### DESCRIPTION OF THE TASK
Only one number is expected here, namely how many lines of the entries below hold the string "finish".

(Dataset entries)
■ ■ ■ ■ ■ ■ ■
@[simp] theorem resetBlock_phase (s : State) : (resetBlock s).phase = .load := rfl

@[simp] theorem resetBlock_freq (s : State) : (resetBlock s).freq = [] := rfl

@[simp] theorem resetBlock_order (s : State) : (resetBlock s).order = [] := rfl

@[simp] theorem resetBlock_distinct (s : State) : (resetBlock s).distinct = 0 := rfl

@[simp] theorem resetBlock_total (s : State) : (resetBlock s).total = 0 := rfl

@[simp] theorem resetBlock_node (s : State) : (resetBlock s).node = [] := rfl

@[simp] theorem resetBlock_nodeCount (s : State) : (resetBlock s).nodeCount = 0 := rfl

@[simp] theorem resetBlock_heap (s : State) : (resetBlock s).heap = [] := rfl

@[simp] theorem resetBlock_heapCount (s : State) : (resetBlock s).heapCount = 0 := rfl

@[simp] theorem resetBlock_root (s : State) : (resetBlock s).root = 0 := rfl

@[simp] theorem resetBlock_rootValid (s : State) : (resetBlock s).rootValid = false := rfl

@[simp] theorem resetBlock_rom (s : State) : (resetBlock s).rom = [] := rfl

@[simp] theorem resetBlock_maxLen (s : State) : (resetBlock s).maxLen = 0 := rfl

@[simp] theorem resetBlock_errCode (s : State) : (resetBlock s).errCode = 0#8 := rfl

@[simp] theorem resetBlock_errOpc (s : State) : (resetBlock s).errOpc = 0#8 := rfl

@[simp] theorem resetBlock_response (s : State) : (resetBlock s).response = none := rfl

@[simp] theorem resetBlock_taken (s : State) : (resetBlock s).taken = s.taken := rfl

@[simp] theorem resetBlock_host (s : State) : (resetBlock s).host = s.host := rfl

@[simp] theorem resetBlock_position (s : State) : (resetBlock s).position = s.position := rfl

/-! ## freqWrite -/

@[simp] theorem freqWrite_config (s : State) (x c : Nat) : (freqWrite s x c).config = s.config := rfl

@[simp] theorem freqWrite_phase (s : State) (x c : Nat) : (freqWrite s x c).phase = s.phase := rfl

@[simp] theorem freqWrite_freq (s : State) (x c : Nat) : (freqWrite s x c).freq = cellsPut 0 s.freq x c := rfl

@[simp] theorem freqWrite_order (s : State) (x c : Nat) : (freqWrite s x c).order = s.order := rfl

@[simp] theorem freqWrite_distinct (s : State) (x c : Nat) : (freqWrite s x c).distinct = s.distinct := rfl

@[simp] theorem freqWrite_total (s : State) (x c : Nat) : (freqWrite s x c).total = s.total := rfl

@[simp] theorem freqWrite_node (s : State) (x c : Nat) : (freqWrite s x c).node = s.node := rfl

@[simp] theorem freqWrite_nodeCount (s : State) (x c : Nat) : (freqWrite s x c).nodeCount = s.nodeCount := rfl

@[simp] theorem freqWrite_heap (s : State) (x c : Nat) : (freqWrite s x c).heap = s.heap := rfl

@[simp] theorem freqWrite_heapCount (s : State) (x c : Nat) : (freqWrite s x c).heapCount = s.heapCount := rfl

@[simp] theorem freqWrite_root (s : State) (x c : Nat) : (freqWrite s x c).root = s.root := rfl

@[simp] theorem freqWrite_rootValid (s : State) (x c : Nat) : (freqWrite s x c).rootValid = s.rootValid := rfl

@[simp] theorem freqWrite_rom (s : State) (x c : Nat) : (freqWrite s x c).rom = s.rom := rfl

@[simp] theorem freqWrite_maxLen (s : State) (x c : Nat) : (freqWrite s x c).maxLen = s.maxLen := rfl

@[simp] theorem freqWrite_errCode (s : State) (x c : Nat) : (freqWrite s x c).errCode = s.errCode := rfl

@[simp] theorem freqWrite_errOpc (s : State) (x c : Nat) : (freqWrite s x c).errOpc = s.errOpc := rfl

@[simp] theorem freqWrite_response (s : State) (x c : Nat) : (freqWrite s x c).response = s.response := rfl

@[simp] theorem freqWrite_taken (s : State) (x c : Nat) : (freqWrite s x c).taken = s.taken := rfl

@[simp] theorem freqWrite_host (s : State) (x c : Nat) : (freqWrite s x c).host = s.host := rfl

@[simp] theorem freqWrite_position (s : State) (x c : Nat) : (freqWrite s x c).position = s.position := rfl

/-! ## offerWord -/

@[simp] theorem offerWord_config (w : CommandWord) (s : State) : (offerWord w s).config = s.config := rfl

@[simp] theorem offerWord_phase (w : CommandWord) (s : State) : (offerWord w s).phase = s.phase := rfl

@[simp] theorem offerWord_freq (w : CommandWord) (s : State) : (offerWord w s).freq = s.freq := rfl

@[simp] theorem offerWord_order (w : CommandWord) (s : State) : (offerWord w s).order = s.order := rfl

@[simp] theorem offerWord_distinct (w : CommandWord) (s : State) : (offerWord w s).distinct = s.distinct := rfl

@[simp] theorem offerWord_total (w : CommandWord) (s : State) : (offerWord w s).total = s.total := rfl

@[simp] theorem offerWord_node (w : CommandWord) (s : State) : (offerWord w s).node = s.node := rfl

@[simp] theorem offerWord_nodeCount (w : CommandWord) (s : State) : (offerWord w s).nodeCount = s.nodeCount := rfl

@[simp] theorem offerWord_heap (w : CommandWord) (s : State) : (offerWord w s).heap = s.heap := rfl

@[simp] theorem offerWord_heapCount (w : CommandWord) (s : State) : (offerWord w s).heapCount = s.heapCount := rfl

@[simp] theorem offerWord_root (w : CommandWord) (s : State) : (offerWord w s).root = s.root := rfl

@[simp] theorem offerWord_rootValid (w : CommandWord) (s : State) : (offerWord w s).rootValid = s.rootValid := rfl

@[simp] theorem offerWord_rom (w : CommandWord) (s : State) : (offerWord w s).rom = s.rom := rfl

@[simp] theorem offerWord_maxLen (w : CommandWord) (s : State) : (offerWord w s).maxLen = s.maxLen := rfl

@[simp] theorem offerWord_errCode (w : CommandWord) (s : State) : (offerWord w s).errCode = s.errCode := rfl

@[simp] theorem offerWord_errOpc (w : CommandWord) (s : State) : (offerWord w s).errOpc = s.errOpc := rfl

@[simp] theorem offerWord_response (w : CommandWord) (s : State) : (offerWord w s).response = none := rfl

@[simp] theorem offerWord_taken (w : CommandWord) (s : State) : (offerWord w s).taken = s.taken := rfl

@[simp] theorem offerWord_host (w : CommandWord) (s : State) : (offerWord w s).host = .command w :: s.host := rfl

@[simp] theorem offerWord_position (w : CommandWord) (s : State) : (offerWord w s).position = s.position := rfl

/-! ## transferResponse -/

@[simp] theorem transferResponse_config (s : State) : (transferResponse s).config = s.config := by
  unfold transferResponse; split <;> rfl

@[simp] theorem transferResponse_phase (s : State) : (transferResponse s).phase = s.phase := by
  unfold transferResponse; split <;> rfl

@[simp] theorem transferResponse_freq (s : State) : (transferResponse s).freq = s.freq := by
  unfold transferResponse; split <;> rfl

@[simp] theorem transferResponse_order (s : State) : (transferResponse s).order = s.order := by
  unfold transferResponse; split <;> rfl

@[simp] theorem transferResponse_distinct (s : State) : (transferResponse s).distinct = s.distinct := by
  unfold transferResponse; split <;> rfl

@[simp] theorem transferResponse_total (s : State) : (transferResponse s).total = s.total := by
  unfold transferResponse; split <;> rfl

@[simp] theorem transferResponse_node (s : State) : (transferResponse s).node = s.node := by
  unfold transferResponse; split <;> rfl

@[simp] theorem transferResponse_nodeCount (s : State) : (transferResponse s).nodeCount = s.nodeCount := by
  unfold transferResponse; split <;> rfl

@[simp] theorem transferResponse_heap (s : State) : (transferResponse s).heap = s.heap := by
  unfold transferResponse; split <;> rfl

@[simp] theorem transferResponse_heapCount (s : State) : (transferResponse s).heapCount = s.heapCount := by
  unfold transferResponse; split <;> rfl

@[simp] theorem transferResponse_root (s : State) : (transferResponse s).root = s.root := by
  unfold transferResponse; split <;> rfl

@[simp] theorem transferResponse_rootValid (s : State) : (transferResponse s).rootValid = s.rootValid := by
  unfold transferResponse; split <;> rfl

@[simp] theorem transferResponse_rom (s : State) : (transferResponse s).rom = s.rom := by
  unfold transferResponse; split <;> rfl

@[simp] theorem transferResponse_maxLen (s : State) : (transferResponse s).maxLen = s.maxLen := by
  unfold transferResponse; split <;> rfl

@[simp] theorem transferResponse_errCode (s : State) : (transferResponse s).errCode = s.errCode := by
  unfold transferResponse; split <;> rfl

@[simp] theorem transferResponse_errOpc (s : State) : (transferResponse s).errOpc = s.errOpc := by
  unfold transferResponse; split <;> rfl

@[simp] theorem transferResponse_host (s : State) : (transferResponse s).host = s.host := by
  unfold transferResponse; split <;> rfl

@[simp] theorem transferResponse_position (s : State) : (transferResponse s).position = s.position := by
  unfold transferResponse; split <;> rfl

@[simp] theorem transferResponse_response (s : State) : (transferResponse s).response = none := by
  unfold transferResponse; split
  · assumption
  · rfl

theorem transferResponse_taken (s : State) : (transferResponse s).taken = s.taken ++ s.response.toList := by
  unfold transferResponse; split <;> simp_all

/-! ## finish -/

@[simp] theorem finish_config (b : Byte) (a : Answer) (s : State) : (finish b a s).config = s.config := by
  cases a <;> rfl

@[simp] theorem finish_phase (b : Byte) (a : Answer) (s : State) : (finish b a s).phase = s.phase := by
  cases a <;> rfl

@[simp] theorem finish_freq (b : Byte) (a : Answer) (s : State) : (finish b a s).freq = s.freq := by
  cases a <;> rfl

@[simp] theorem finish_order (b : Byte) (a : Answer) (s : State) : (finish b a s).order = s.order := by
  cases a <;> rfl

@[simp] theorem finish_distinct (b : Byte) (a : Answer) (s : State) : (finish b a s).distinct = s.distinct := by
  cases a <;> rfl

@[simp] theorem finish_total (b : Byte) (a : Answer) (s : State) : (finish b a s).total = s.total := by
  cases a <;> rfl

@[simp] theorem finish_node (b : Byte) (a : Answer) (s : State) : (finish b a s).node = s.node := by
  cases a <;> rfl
■ ■ ■ ■ ■ ■ ■
### ANSWER SPACE
8